The new owners of The Pirate Bay have an interesting plan to attract and keep users: They're going to offer people money to use the service.
It was revealed yesterday that The Pirate Bay, the most notorious file-sharing website on the internet, had been bought out by Swedish company Global Gaming Factory X AB for $7.8 million. Global Gaming Factory CEO Hans Pandeya said his plan to make the site legitimate required a "new business model" which would satisfy copyright legalities and ensure content creators and providers were paid for their work. The obvious problem facing Pandeya is that the idea of paying for digital content is anathema for the vast majority of Pirate Bay users.

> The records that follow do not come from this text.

-- ==== Sys2Proof/Machine/SysA.lean ====
section
/-! DEFINITION. The system forms of the A-stream: special registers (01 R34-R41), traps and the return from them, the waits for
the C-stream, the end of a group (04 R149, R150; 08 R259). -/

namespace Sys2Proof.Machine

/-- NOP. -/
def execNop : State → Out := aIssue .nop fun g s => .done (s.putG g.adv)

/-- YIELD changes no state (04 R149). -/
def execYield : State → Out := aIssue .yield fun g s => .done (s.putG g.adv)

/-- The completion flags as CFLAGS shows them (01 R34). -/
def Group.cflags (g : Group) : Word :=
  BitVec.ofNat 32 ((List.range 12).foldl (fun a n => if g.cfn n = 0 then a else a + 2 ^ n) 0)

/-- The low and high words of TIME. -/
def State.timeW (s : State) : Word × Word := (BitVec.ofNat 32 s.time, BitVec.ofNat 32 (s.time / 2 ^ 32))

/-- LAUNCH, VF and TILEIX (01 R40, R41). -/
def Launch.idWord (l : Launch) : Word := BitVec.ofNat 32 (l.serial % 65536 + 65536 * (l.qslot % 128))

/-- VF: the port that owns the function (15 R380), PF and VF number. -/
def State.vfWord (s : State) (d : QDesc) : Word :=
  BitVec.ofNat 32 (128 * (s.portOf d % 2) + (if d.pf then 64 else d.vf % 64))

/-- TILEIX: 0 outside a DIVERSE launch. -/
def tileWord (pk : Packet) (w : Ident) : Word :=
  if pk.diverse then BitVec.ofNat 32 (2 ^ 31 + 2 ^ 30 * (w.inst % 2) + 2 ^ 16 * (w.ty % 4096) + w.tx % 4096) else 0

/-- The value of a special register (01 R34-R41). -/
def readSr (s : State) (g : Group) (idx : Nat) : Word :=
  let l := s.lau g
  let n := fun (x : Nat) => BitVec.ofNat 32 x
  match idx with
  | 0x000 => s.gstat g
  | 0x001 => g.sys.gten.setWidth 32
  | 0x002 => g.cflags
  | 0x003 => g.qocc
  | 0x004 => g.qoccb
  | 0x005 => l.idWord
  | 0x006 => s.vfWord l.qd
  | 0x008 => n g.who.groupIx
  | 0x009 => n g.who.teamPos
  | 0x00A => n g.who.clux
  | 0x00B => n g.who.cluy
  | 0x00C => n g.who.cluz
  | 0x00D => n l.pk.gx
  | 0x00E => n l.pk.gy
  | 0x00F => n l.pk.gz
  | 0x010 => n g.who.core
  | 0x011 => n g.who.slot
  | 0x012 => n (quadOf g.who.core)
  | 0x014 => s.timeW.1
  | 0x015 => g.sys.timeHi
  | 0x018 => tileWord l.pk g.who
  | 0x100 => g.sys.tframe
  | 0x101 => g.sys.tveca
  | 0x102 => g.sys.tvecc
  | 0x103 => g.sys.save
  | 0x104 => g.sys.tcg
  | 0x105 => g.sys.tdx0
  | 0x106 => g.sys.tdx1
  | 0x107 => g.sys.tdx2
  | _ => 0

/-- RDSR: a read of TIME latches its high word for TIMEHI. -/
def execRdsr (d : BitVec 6) (idx : BitVec 10) : State → Out :=
  aIssue (.rdsr d idx) fun g s =>
    let x := readSr s g idx.toNat
    let g := if idx = 0x014 then { g with sys.timeHi := s.timeW.2 } else g
    .done (s.putG ((g.wa d.toNat x).adv))

/-- Write a special register: only the RW ones change, and their reserved bits stay 0 (01 R34, R36, R38). -/
def writeSr (g : Group) (idx : Nat) (x : Word) : Group :=
  match idx with
  | 0x000 => { g with sys.sticky := x.setWidth 5 }
  | 0x001 => { g with sys.gten := x.setWidth 5 }
  | 0x100 => { g with sys.tframe := x }
  | 0x101 => { g with sys.tveca := x &&& 0xFFFFFFFC, sys.wroteTvec := true }
  | 0x102 => { g with sys.tvecc := x &&& 0x3FFFFF }
  | 0x103 => { g with sys.save := x &&& 0x7FFFFFFF }
  | _ => g

/-- WRSR: a write of a read-only register is ignored. -/
def execWrsr (a : BitVec 6) (idx : BitVec 10) : State → Out :=
  aIssue (.wrsr a idx) fun g s => .done (s.putG ((writeSr g idx.toNat (g.ra a.toNat)).adv))

/-- RDTIME: both words of one reading; the latch of TIMEHI does not change. -/
def execRdtime (d : BitVec 6) : State → Out :=
  aIssue (.rdtime d) fun g s =>
    .done (s.putG (((g.wa d.toNat s.timeW.1).wa (d.toNat + 1) s.timeW.2).adv))

/-- TRAP: cause group 13 with the code, restarting after itself. -/
def execTrap (code : BitVec 10) : State → Out :=
  aIssue (.trap code) fun g s =>
    let pc := (g.apc + 4) % 2 ^ 32
    let c := Cause.mk' 13 (code.toNat % 256) code.toNat
    .done (raise s g.who.gid { aPending g (.trap code) c with apc := pc, fpc := pc })

/-- Whether the C-stream has ended every region pushed so far, and the memory operations of those regions are performed
(04 R149, 09 R280). -/
def Group.cQuiet (g : Group) : Bool :=
  decide (g.pushed ≤ g.ended) && (g.pend.all fun o => o.who == 4) && g.lane.all fun o => !o.faults.isEmpty

/-- CSYNC. -/
def execCsync : State → Out :=
  aIssue .csync fun g s =>
    match deliver s g true .none with
    | some s => .done s
    | none => if g.cQuiet then .done (s.putG g.adv) else .wait .other s

/-- Attachments of a flag by feeds whose banks have not latched (08 R259, 12 R340). -/
def State.feedCount (s : State) (g : Group) (n : Nat) : Nat :=
  match g.session with
  | some (k, q) => (((s.sessions.get? k).bind fun (ss : Session) => ss.parts[q]?).map fun (p : Part) =>
      (p.flags.filter fun f => f == n).length).getD 0
  | none => 0

/-- The handler's operations that TRET waits for: those in flight whose registers and records it writes (01 R24; 04 R113) or whose bytes
it reads (09 R281), and stores whose data has come (04 R132). One that cannot be performed goes with the handler's list. -/
def State.tretWaits (s : State) (g : Group) : Bool :=
  let st := s.stands g
  (g.pend.any fun o => decide (g.sys.asideId ≤ o.id) && !st.contains o.id && match o.kind with
    | .ldv .. => false
    | _ => true) || g.mu.any fun o => !st.contains o.id

/-- TRET: waits as CSYNC and for the flags, with the interlock of its own operations; then it returns from the frame. Without a frame it
traps (08 R259). -/
def execTret : State → Out :=
  aIssue .tret fun g s =>
    if !g.sys.frame then .trap (Cause.mk' 8 7) s
    else
      match deliver s g true .none with
      | some s => .done s
      | none =>
        if !g.cQuiet then .wait .other s
        else if (List.range 12).any fun n => decide (s.feedCount g n < g.cfn n) then .wait .flag s
        else if s.tretWaits g then .wait .other s
        else
          let st := s.stands g
          match returnTrap (s.putG { g with pend := g.pend.filter fun o => !(o.reads && st.contains o.id) }) g.who.gid with
          | (t, none) => .done ((s.retake t g.who.gid).afterReturn g.who.gid)
          | (_, some (.hole a)) => .stop (.noSuchAddress a)
          | (s, some e) => .trap (e.cause' 1 0 0) s

/-- Stores and atomics that EXIT waits for: those that have still to pass their checks, and stores whose data stand in their
queue (04 R150). -/
def Group.storesLeft (g : Group) : Bool :=
  g.mu.any fun o => match o.instr with
    | .ldg .. => false
    | .stv _ q _ _ _ => (g.vHead o (q.toNat + 1)).isSome
    | _ => true

/-- Whether an engine operation of the group has neither completed nor delivered its fault (04 R150). -/
def State.engLeft (s : State) (g : Group) : Bool :=
  (s.eng.any fun o => o.gid == g.who.gid && !o.told) ||
    match g.session with
    | some (k, 0) => (s.sessions.get? k).any fun ss => ss.passes.any fun p => !p.told
    | _ => false

/-- EXIT ends the group (04 R150). -/
def execExit : State → Out :=
  aIssue .exit fun g s =>
    if g.ended < g.pushed ∨ !(g.pend.all fun o => o.who == 4) then .wait .other s
    else
      match deliver s g true .all with
      | some s => .done s
      | none =>
        if g.storesLeft || s.engLeft g || !(g.lane.all fun o => !o.faults.isEmpty) ||
            !(g.shadow.all fun x => x.log.isEmpty) then .wait .other s
        else if g.session.isSome then .trap (Cause.mk' 9 1 2) s
        else .done (s.endGroup g.who.gid)

/-- Whether the C-stream stands at a clause boundary: no split is within a clause, or the C-stream has ended. -/
def Group.atBoundary (g : Group) : Bool :=
  g.cEnded || g.cs.splits.all fun e => e.2.st != .running || (e.2.slot == 0 && !e.2.cmp)

/-- HALTD: the A-stream waits at it, and at the C-stream's next clause boundary both streams stop and a debug event goes to the
host port of the group's VF (04 R149). -/
def execHaltd : State → Out :=
  aIssue .haltd fun g s =>
    if g.atBoundary then
      .done ({ s with debug := s.debug ++ [(s.portOf (s.lau g).qd, g.who.gid)] }.putG { g with stop := .halt })
    else .wait .other (s.putG { g with stop := .halting })

end Sys2Proof.Machine
end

What's the plan, then? Create a system that's even more attractive than free, he told the BBC. "We are going to set up a system where the file-sharer actually makes money," Pandeya said. He intends to pay Pirate Bay users to be part of a massive peer-to-peer file sharing network that will distribute content legally while helping reduce strain on internet service providers.
"More than half of all internet traffic is file sharing and P2P [peer-to-peer] traffic, and buying Pirate Bay gives us one of the biggest sources of traffic. We can then use this massive network of file-sharers to help [internet service providers] reduce overload," he said. "Let's say a popular song comes out. Rather than a million downloads from a site - which would cause a considerable strain on that ISP - we can take that song and put it out on P2P."

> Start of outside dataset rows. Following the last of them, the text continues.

/-- The results of a lane operation: words by lane and register, the faults of the lanes that stopped, and the lanes that go on in
another step. -/
structure LaneRun where
  s : State
  out : List (Nat × List Nat)
  faults : List (Nat × Cause)
  stop : Option Fault
  later : List Nat

/-- Run a lane operation's lanes in ascending order. -/
def runLanes (o : LaneOp) (f : State → Nat → State × Except Stop (List Nat)) (s : State) : LaneRun :=
  (lanesOf o.left).foldl (fun (r : LaneRun) l =>
    match f r.s l with
    | (s, .ok ws) => { r with s, out := r.out ++ [(l, ws)] }
    | (s, .error (.ok c)) => { r with s, faults := r.faults ++ [(l, c)] }
    | (s, .error (.error e)) => { r with s, stop := r.stop.or (some e) }) { s, out := [], faults := [], stop := none, later := [] }

/-- Write the results of a lane operation: the four registers of the lanes that have one; the operation ends and its flag clears, it stops
at the faults and lets go of its flag (07 R215, R216; 08 R256 step 3), or it goes on with the lanes that are left. Which of the two the
step asks for is `faulty`; the other answers with the machine as it was. The shadow takes the results from the leader (08 R267). -/
def finishLanes (s0 : State) (faulty : Bool) (o : LaneOp) (d : Nat) (r : LaneRun) : Out :=
  match r.stop with
  | some f => if faulty then .fault f else .next s0
  | none =>
    if r.faults.isEmpty == faulty then .next s0
    else
    match r.s.groups.findSome? fun e => if e.2.lane.any fun x => x.id == o.id then some e.2 else none with
    | none => .next r.s
    | some g =>
      let m := mkMask fun l => r.out.any fun x => x.1 == l
      let ws := (List.range 4).map fun j => (d + j, m, mkLanes fun l =>
        BitVec.ofNat 32 (((r.out.find? fun x => x.1 == l).map fun x => x.2.getD j 0).getD 0))
      let g := ws.foldl (fun (g : Group) w => { g with cs := g.cs.wv w.1 m w.2.2 }) g
      let g := g.log { split := o.split, at_ := [], instr := none, pops := [], writes := ws, ctl := none, cmp := false, op := o.id }
      let left := mkMask fun l => r.later.contains l
      let o' := { o with faults := r.faults, left, resume := o.resume || !r.later.isEmpty }
      let g := if r.faults.isEmpty && r.later.isEmpty then { g.detach o.flag with lane := g.lane.filter fun x => x.id != o.id }
        else
          let g := if r.faults.isEmpty then g else g.detach o.flag
          { g with lane := g.lane.map fun x => if x.id = o.id then o' else x }
      .next (r.s.setG g.who.gid g)

/-! ## Texels -/

/-- A texel as binary32 (07 R238); its NaN is the canonical one (03 R91, R96). -/
def texelF32 (fmt raw : Nat) : Nat :=
  match fmt with
  | 11 => (fToF f32 .rn false (f32.val raw)).1
  | 9 => (fToF f32 .rn false (f16.val raw)).1
  | 10 => (fToF f32 .rn false (bf16.val raw)).1
  | 1 => (f32.roundQ .rn false false raw 255 0).1
  | 7 => (f32.roundQ .rn false false raw 65535 0).1
  | _ =>
    let v : Int := max (if raw < 128 then (raw : Int) else (raw : Int) - 256) (-127)
    (f32.roundQ .rn false (decide (v < 0)) v.natAbs 127 0).1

"The copyright holder still gets paid, the users still get their file, the ISP doesn't have a million people all grabbing a file and - for the users who share that song - a payment for putting that file on the P2P network," he explained.
The revenues necessary to pay file sharers and content providers could be made from ISPs who pay the new Pirate Bay to help them cope with overload, Pandeya said. He claimed his company could reduce costs at overloaded ISPs by 90 percent. "We're talking about next-gen file sharing so you can create revenue from storage and internet traffic optimization," he said.
But he also acknowledged that not everyone would be willing to accept his claims at face value. "This technology is new," he admitted. "For now, we're outlining our intentions and asking users to have faith."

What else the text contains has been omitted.